* Problem to work on
Return, exactly and in full, the lines of the records below starting at the one with "let s : State" and ending at the one with "isExt (locSbm 0xFFF8)", and no other lines.

(Stored items from a collection)
/-- A patch waiting at a boundary; one whose entries the table cannot hold; and an operator of the image's range with its bundles. -/
theorem witness_Microcode :
    let b : List Word := List.replicate 8 0
    let x : Patch := ⟨[(32767, b), (0, b)], [(0, 5), (0xC0, 6)], []⟩
    let s : State := { State.reset with seqs := [(0, { Seq.reset with patches := [x] })] }
    (s.seq 0).patches = [x] ∧ s.atBoundary 0 = true ∧ (x.entries.map (·.1)).Nodup ∧ (x.bundles.map (·.1)).Nodup ∧
    (∀ y ∈ x.bundles, y.1 < 32768 ∧ y.2.length = 8) ∧ (x.entries.all fun (k, w) => k < 0xC0 && opEntryOk w) = false ∧ (State.reset.seq 0).patches = [] ∧
    (0xC0 ≤ (0xEF : BitVec 8).toNat ∧ (0xEF : BitVec 8).toNat < 0xF0 ∧ [b] ≠ [] ∧ (∀ ws ∈ [b], ws.length = 8)) ∧
    runTotal (runStarts ((State.reset.ucUsed 0 0xEF).foldl (fun l k => runTake l k 1) [(0, 32768)]) 1) ≠ 0 := by
  decide +kernel

/-! ### Witnesses: links and masters -/

/-- Entry 0 exports 64 KiB of object 2 from its byte 0 to peers and to the bus at granule 1. -/
def exporter : State :=
  { core with
    mem := mputs [] (locFast 0 0x2000000) (dwords [.ofNat 64 (2 ^ 63 + 2 ^ 62 + 2 ^ 61 + 2 ^ 60 + 2 ^ 59 + 2), 0, .ofNat 64 (2 ^ 32 + 1), 0])
    ctxs := [(0, { ctx0 with expbase := 0x2000000, expcnt := 1 })]
    dev := { Device.reset with stage := 4, patEn := false } }

theorem witness_Inbound :
    let at_ (r : InReach) : List (Nat × Nat × Nat) := match r with | .runs _ l => l | _ => []
    at_ (exporter.inReach (exporter.busEntry 0x10000 8) (.read 8)) = [(locSbm 0, 0, 8)] ∧
    at_ (exporter.inReach (exporter.busEntry 0x1FFF8 8) (.write (List.replicate 8 1))) = [(locSbm 0xFFF8, 0xFFF8, 8)] ∧
    (exporter.busEntry 0x1FFF9 8).isNone = true ∧ at_ (exporter.inReach (exporter.busEntry 0x1FFF9 8) (.read 8)) = [] ∧
    exporter.allQuiet (locSbm 0xFFF8) 8 = true ∧ exporter.migBlocked (locSbm 0xFFF8) 8 = false ∧ exporter.guarded (locSbm 0xFFF8) 8 = false ∧
    isExt (locSbm 0xFFF8) = false ∧ at_ (exporter.inReach (exporter.peerEntry 0 0 0xFFF8 8) (.read 8)) = [(locSbm 0xFFF8, 0xFFF8, 8)] ∧
    (∀ k ∈ [0, 1, 2, 3], (exporter.part k).rhEn = false) ∧ core.dev.stage < 4 ∧ exporter.dev.stage = 4 ∧ (prsReg (0x1000000 + 0)).isSome = true ∧
    (List.replicate 8 (1 : Byte)).length = 8 := by
  decide +kernel

theorem witness_Harts :
    let l := locFast 0 0xFFFFFFFF8
    let o := 0xF0FFFFFFF8 - 0xF000000000
    let mapped : State := { exporter with dev := { exporter.dev with uPages := [o / 4096, 0] } }
    exporter.hartRuns 0x1FFFFFFFF8 8 = some [(l, 0xFFFFFFFF8, 8)] ∧ exporter.inTransit l 8 = false ∧ exporter.migBlocked l 8 = false ∧
    exporter.allQuiet l 8 = true ∧ exporter.guarded l 8 = false ∧ (8 : Nat) = ElemType.i64.width / 8 ∧ exporter.hartRuns 0x2004000000 8 = none ∧
    ({ exporter with dev := { exporter.dev with carve := 0x10000 } } : State).hartRuns 0xFFF9 8 = none ∧ exporter.dev.carve ≤ 2 ^ 36 ∧
    ¬ (0xF000000000 ≤ 0x2004000000) ∧ (0xF000000000 : Nat) ≤ 0xF0FFFFFFF8 ∧ 0xF0FFFFFFF8 + 8 ≤ 0xF100000000 ∧ o / 4096 ∉ exporter.dev.uPages ∧
    o / 4096 ∈ mapped.dev.uPages ∧ (prsReg (0xF000000000 - 0xF000000000)).isSome = true ∧ (0xFFFFF : Nat) < 2 ^ 20 ∧ exporter.hasPart 0 = true ∧
    (0x5FFFFF + 1) * 65536 ≤ exporter.stacks * 0xC00000000 := by
  decide +kernel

* Answer box
    let s : State := { State.reset with seqs := [(0, { Seq.reset with patches := [x] })] }
    (s.seq 0).patches = [x] ∧ s.atBoundary 0 = true ∧ (x.entries.map (·.1)).Nodup ∧ (x.bundles.map (·.1)).Nodup ∧
    (∀ y ∈ x.bundles, y.1 < 32768 ∧ y.2.length = 8) ∧ (x.entries.all fun (k, w) => k < 0xC0 && opEntryOk w) = false ∧ (State.reset.seq 0).patches = [] ∧
    (0xC0 ≤ (0xEF : BitVec 8).toNat ∧ (0xEF : BitVec 8).toNat < 0xF0 ∧ [b] ≠ [] ∧ (∀ ws ∈ [b], ws.length = 8)) ∧
    runTotal (runStarts ((State.reset.ucUsed 0 0xEF).foldl (fun l k => runTake l k 1) [(0, 32768)]) 1) ≠ 0 := by
  decide +kernel

/-! ### Witnesses: links and masters -/

/-- Entry 0 exports 64 KiB of object 2 from its byte 0 to peers and to the bus at granule 1. -/
def exporter : State :=
  { core with
    mem := mputs [] (locFast 0 0x2000000) (dwords [.ofNat 64 (2 ^ 63 + 2 ^ 62 + 2 ^ 61 + 2 ^ 60 + 2 ^ 59 + 2), 0, .ofNat 64 (2 ^ 32 + 1), 0])
    ctxs := [(0, { ctx0 with expbase := 0x2000000, expcnt := 1 })]
    dev := { Device.reset with stage := 4, patEn := false } }

theorem witness_Inbound :
    let at_ (r : InReach) : List (Nat × Nat × Nat) := match r with | .runs _ l => l | _ => []
    at_ (exporter.inReach (exporter.busEntry 0x10000 8) (.read 8)) = [(locSbm 0, 0, 8)] ∧
    at_ (exporter.inReach (exporter.busEntry 0x1FFF8 8) (.write (List.replicate 8 1))) = [(locSbm 0xFFF8, 0xFFF8, 8)] ∧
    (exporter.busEntry 0x1FFF9 8).isNone = true ∧ at_ (exporter.inReach (exporter.busEntry 0x1FFF9 8) (.read 8)) = [] ∧
    exporter.allQuiet (locSbm 0xFFF8) 8 = true ∧ exporter.migBlocked (locSbm 0xFFF8) 8 = false ∧ exporter.guarded (locSbm 0xFFF8) 8 = false ∧
    isExt (locSbm 0xFFF8) = false ∧ at_ (exporter.inReach (exporter.peerEntry 0 0 0xFFF8 8) (.read 8)) = [(locSbm 0xFFF8, 0xFFF8, 8)] ∧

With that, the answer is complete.